"What can I say, the experiment failed" says French interim Prime Minister Jean-Pierre Raffarin. "I think it's safe to say we gave it a fair run but, it's just not our thing."
In the final hours of actual work being done yesterday, France applied for foreign aid in a blanket mass email letter sent to every recognized nation as well as every rebel group, religious group, and even all aspiring land-less nations. "There's a handful of gimme's in the lot who we know are going to do something. The United Nations is always good for a couple Franc's, England still owes us for that whole WWII thing, far as I'm concerned. Then there's a bunch of French speaking countries in Africa who owe us royalties on the language. I think and I heard someone say the break-away Antarctic republic of Ross Ice Shelf was coming to our side too."

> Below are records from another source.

theorem sourceRIM_eq_none_iff {x : Slot} : sourceRIM x = none ↔ x.isRIM = false := by
  cases x <;> simp [sourceRIM, Slot.isRIM]

theorem sourceRI_eq_none_iff {x : Slot} : sourceRI x = none ↔ x.isRI = false := by
  cases x <;> simp [sourceRI, Slot.isRI]

/-- The two-source template checks both tags before anything else (42_arithmetic.md R139). -/
theorem alu2_disallowed (op : Width → Nat → Nat → Option AluResult) {second : Slot → Option Nat} {s1 s2 : Slot}
    (s3 : Slot) (s : State) (h : s1.isReg = false ∨ second s2 = none) :
    alu2 op second s1 s2 s3 s = .next (raise .execute s) := by
  cases s1 with
  | register r v => simp [alu2, h.resolve_left (by simp [Slot.isReg])]
  | _ => rfl

theorem execMov_disallowed {s1 s2 : Slot} (s : State) (h : s1.isRM = false ∨ s2.isRIM = false) :
    execMov s1 s2 s = .next (raise .execute s) := by
  cases s1 with
  | register | memAddr =>
    have h2 : sourceRIM s2 = none := sourceRIM_eq_none_iff.mpr (h.resolve_left (by simp [Slot.isRM]))
    simp [execMov, h2]
  | _ => rfl

theorem execNot_disallowed {s1 : Slot} (s2 : Slot) (s : State) (h : s1.isReg = false) :
    execNot s1 s2 s = .next (raise .execute s) := by
  cases s1 with
  | register => cases h
  | _ => rfl

/-- Both tags are checked before the access (45_load_store.md R166, R167). -/
theorem execLdSt_disallowed {s1 s2 : Slot} (s : State) (h : s1.isReg = false ∨ s2.isReg = false) :
    execLd s1 s2 s = .next (raise .execute s) ∧ execSt s1 s2 s = .next (raise .execute s) := by
  cases s1 with
  | register =>
    cases s2 with
    | register => simp [Slot.isReg] at h
    | _ => exact ⟨rfl, rfl⟩
  | _ => exact ⟨rfl, rfl⟩

theorem execWdm_disallowed {s1 s2 s3 : Slot} (s : State)
    (h : s1.isRIM = false ∨ s2.isRIM = false ∨ s3.isRIM = false) :
    execWdm s1 s2 s3 s = .next (raise .execute s) := by
  simp only [← sourceRIM_eq_none_iff] at h
  unfold execWdm
  split
  case h_1 h1 h2 h3 => simp [h1, h2, h3] at h
  case h_2 => rfl

/-- The jumps check the tag whether they are taken or not (47_control.md R176 to R178). -/
theorem execJumps_disallowed {s1 : Slot} (s : State) (h : s1.isSym = false) :
    execJmp s1 s = .next (raise .execute s) ∧ execJiz s1 s = .next (raise .execute s) ∧
      execJin s1 s = .next (raise .execute s) := by
  cases s1 with
  | symbol => cases h
  | _ => exact ⟨rfl, rfl, rfl⟩

/-- Settles O30: each meaning checks the tags of its format first. -/
theorem disallowedTagsRaiseExecute : Obligations.DisallowedTagsRaiseExecute := by
  intro i s h
  cases i with
  | unrecognised => rfl
  | mov a b c => exact execMov_disallowed s (Bool.and_eq_false_iff.mp h)
  | add a b c | sub a b c | mul a b c | div a b c | and a b c | or a b c | xor a b c =>
    simp only [exec, execAdd, execSub, execMul, execDiv, execAnd, execOr, execXor]
    exact alu2_disallowed _ c s ((Bool.and_eq_false_iff.mp h).imp_right sourceRIM_eq_none_iff.mpr)
  | shl a b c | shr a b c =>
    simp only [exec, execShl, execShr]
    exact alu2_disallowed _ c s ((Bool.and_eq_false_iff.mp h).imp_right sourceRI_eq_none_iff.mpr)
  | not a b c => exact execNot_disallowed b s h
  | ld a b c => exact (execLdSt_disallowed s (Bool.and_eq_false_iff.mp h)).1
  | st a b c => exact (execLdSt_disallowed s (Bool.and_eq_false_iff.mp h)).2
  | wdm a b c => exact execWdm_disallowed s (by simpa only [Instr.shapeOk, Bool.and_eq_false_iff, or_assoc] using h)
  | jmp a b c => exact (execJumps_disallowed s h).1
  | jiz a b c => exact (execJumps_disallowed s h).2.1
  | jin a b c => exact (execJumps_disallowed s h).2.2
  | halt a b c => cases h

end Sys2Proof.Machine
end

section
/-! SUPPORT. What one tick is, per cycle state (40_pipeline.md R102), under the launch premise (70_reset_and_hazards.md
R218); and the run of several steps. -/

namespace Sys2Proof.Machine

section
variable {s : State} (hlaunch : launchRefusal s.cfg s.prog = none)
include hlaunch

theorem step_startup (hc : s.cyc = .startup) : step s = .next (setupStep s) := by
  rw [step_launched hlaunch, tick, hc]

theorem step_fetch (hc : s.cyc = .fetch) : step s = .next (fetchStage s) := by
  rw [step_launched hlaunch, tick, hc]

theorem step_decode (hc : s.cyc = .decode) : step s = .next (decodeStage s) := by
  rw [step_launched hlaunch, tick, hc]

theorem step_execute (hc : s.cyc = .execute) : step s = executeStage s := by
  rw [step_launched hlaunch, tick, hc]

theorem step_autoStep (hc : s.cyc = .autoStep) : step s = runBatch s.cfg.k s := by
  rw [step_launched hlaunch, tick, hc]

theorem step_halt (hc : s.cyc = .halt) : step s = .next s := by
  rw [step_launched hlaunch, tick, hc]

end

theorem run_succ {s t : State} (h : step s = .next t) (n : Nat) : core.run (n + 1) s = core.run n t := by
  have hcore : core.step s = .next t := h
  simp only [Host.Core.run, hcore]

end Sys2Proof.Machine
end

section
/-! SUPPORT. Decode (40_pipeline.md R105 to R107): what each operand resolves to, what Decode does with the outcome, and
that it latches the instruction a line was written from. -/

namespace Sys2Proof.Machine

/-! ### One operand -/

/-- The Register File is populated after Startup (10_state.md R29, R42). -/
theorem lookup_eq_lookupName {s : State} (hs : s.cyc ≠ .startup) (n : List Char) :
    s.lookup n = lookupName s.cfg n := if_neg hs

theorem resolve_register_found {s : State} {n : List Char} {r : RegRef} (h : s.lookup n = some r) :
    resolve s (.register n) = .ok (.register r (s.readReg r)) := by
  simp [resolve, h]

theorem resolve_register_missing {s : State} {n : List Char} (h : s.lookup n = none) :
    resolve s (.register n) = .error .registerRead := by
  simp [resolve, h]

theorem resolve_memAddr_inRange {s : State} {a : Nat} (h : a < s.cfg.memcap) :
    resolve s (.memAddr a) = .ok (.memAddr a ⟨s.cfg.w, Memory.read s.mem a⟩) := by
  simp [resolve, memRead_inRange h]

theorem resolve_memAddr_outOfRange {s : State} {a : Nat} (h : s.cfg.memcap ≤ a) :
    resolve s (.memAddr a) = .error .memoryRead := by
  simp [resolve, memRead_outOfRange h]

theorem resolve_immediate (s : State) (v : Nat) :
    resolve s (.immediate v) = .ok (.immediate ⟨s.cfg.w, trunc s.cfg.w v⟩) := rfl

/-- Settles O40: a name goes through `lookupName`, an address against `MEMCAP`, a literal to `W` bits. -/
theorem operandsResolveAsTheRuleSays : Obligations.OperandsResolveAsTheRuleSays := by
  intro s hs
  refine ⟨fun n r h => resolve_register_found ((lookup_eq_lookupName hs n).trans h),
    fun n h => resolve_register_missing ((lookup_eq_lookupName hs n).trans h),
    fun a => resolve_memAddr_inRange, fun a => resolve_memAddr_outOfRange, fun v => ?_, fun n => rfl, rfl, rfl⟩
  rw [resolve_immediate, trunc_eq_setWidth]

/-- A value inside its width is its own truncation (00_scope.md R9). -/
theorem trunc_nat_of_fits {v : Value} (h : v.fits = true) : trunc v.width v.nat = v.bits :=
  BitVec.eq_of_toNat_eq (trunc_of_lt (of_decide_eq_true h))

/-- The operand of a slot with its current value resolves to that slot. -/
theorem resolve_operand_of_current {s : State} (hs : s.cyc ≠ .startup) {x : Slot} (hok : x.ok s.cfg = true)
    (hcur : Slot.current s x) : resolve s (x.operand s.cfg) = .ok x := by
  cases x with
  | none | symbol | malformed => rfl
  | register r v =>
    simp only [Slot.ok, Bool.and_eq_true] at hok
    have hname := (lookup_eq_lookupName hs _).trans (lookupName_regName hok.1.1)
    exact hcur ▸ resolve_register_found hname
  | immediate v =>
    simp only [Slot.ok, Bool.and_eq_true, decide_eq_true_eq] at hok
    obtain ⟨hw, hfits⟩ := hok
    rw [Slot.operand, resolve_immediate, ← hw, trunc_nat_of_fits hfits]
  | memAddr a v =>
    simp only [Slot.ok, Bool.and_eq_true, decide_eq_true_eq] at hok
    exact hcur ▸ resolve_memAddr_inRange hok.1.1

/-! ### The three slots and the stage -/

theorem resolveAll_of_ok {s : State} {src : SourceInstr} {s1 s2 s3 : Slot} (h1 : resolve s src.a1 = .ok s1)
    (h2 : resolve s src.a2 = .ok s2) (h3 : resolve s src.a3 = .ok s3) :
    resolveAll s src = .ok (src.opc.instr s1 s2 s3) := by
  simp [resolveAll, h1, h2, h3]

/-- Operand `src.a1`, `src.a2` or `src.a3` fails with `k`, and every operand before it resolves. -/
def FirstFailure (s : State) (src : SourceInstr) (k : ErrorKind) : Prop :=
  resolve s src.a1 = .error k ∨ ∃ s1, resolve s src.a1 = .ok s1 ∧
    (resolve s src.a2 = .error k ∨ ∃ s2, resolve s src.a2 = .ok s2 ∧ resolve s src.a3 = .error k)

/-- The first failure in slot order is the one reported (40_pipeline.md R107). -/
theorem resolveAll_of_firstFailure {s : State} {src : SourceInstr} {k : ErrorKind} (h : FirstFailure s src k) :
    resolveAll s src = .error k := by
  rcases h with h1 | ⟨s1, h1, h2 | ⟨s2, h2, h3⟩⟩
  · simp [resolveAll, h1]
  · simp [resolveAll, h1, h2]
  · simp [resolveAll, h1, h2, h3]

theorem decodeStage_of_ok {s : State} {src : SourceInstr} {i : Instr} (hp : parseLine s.cfg.cmt s.cap = some src)
    (hi : resolveAll s src = .ok i) : decodeStage s = { s with ir := i, cyc := .execute } := by
  simp [decodeStage, hp, hi]

theorem decodeStage_of_error {s : State} {src : SourceInstr} {k : ErrorKind}
    (hp : parseLine s.cfg.cmt s.cap = some src) (hk : resolveAll s src = .error k) :
    decodeStage s = decodeError k s := by
  simp [decodeStage, hp, hk]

Following the announcement unemployment increased only slightly to an unprecedented 100%, but leveled off shortly thereafter. "We don't expect the number as a whole to rise until we have more children." Alcoholism only rose 3% to a total of 46% and absinthe use actually dropped dramatically down to 68%.
A Parisian at a now unstaffed, though fully operational bathhouse offered "Listen to me, we invented kissing with tongue, we invented French ticklers, and I am sure we invented Spanish Fly. Don't listen to those damn Spaniards, they just had bigger billboards. Can't you see this is the life we were made for?" The man's name was withheld upon his insistence that he could not actually remember it.
"We have 1015 years of industry to undo and we intend to take it very seriously," reported the Prime Minister. Neighboring Austria upon hearing the news had initially expressed interest in waging their patiently awaited bid on France but soon after decided against it on account of all the "Frenchies" who still occupy.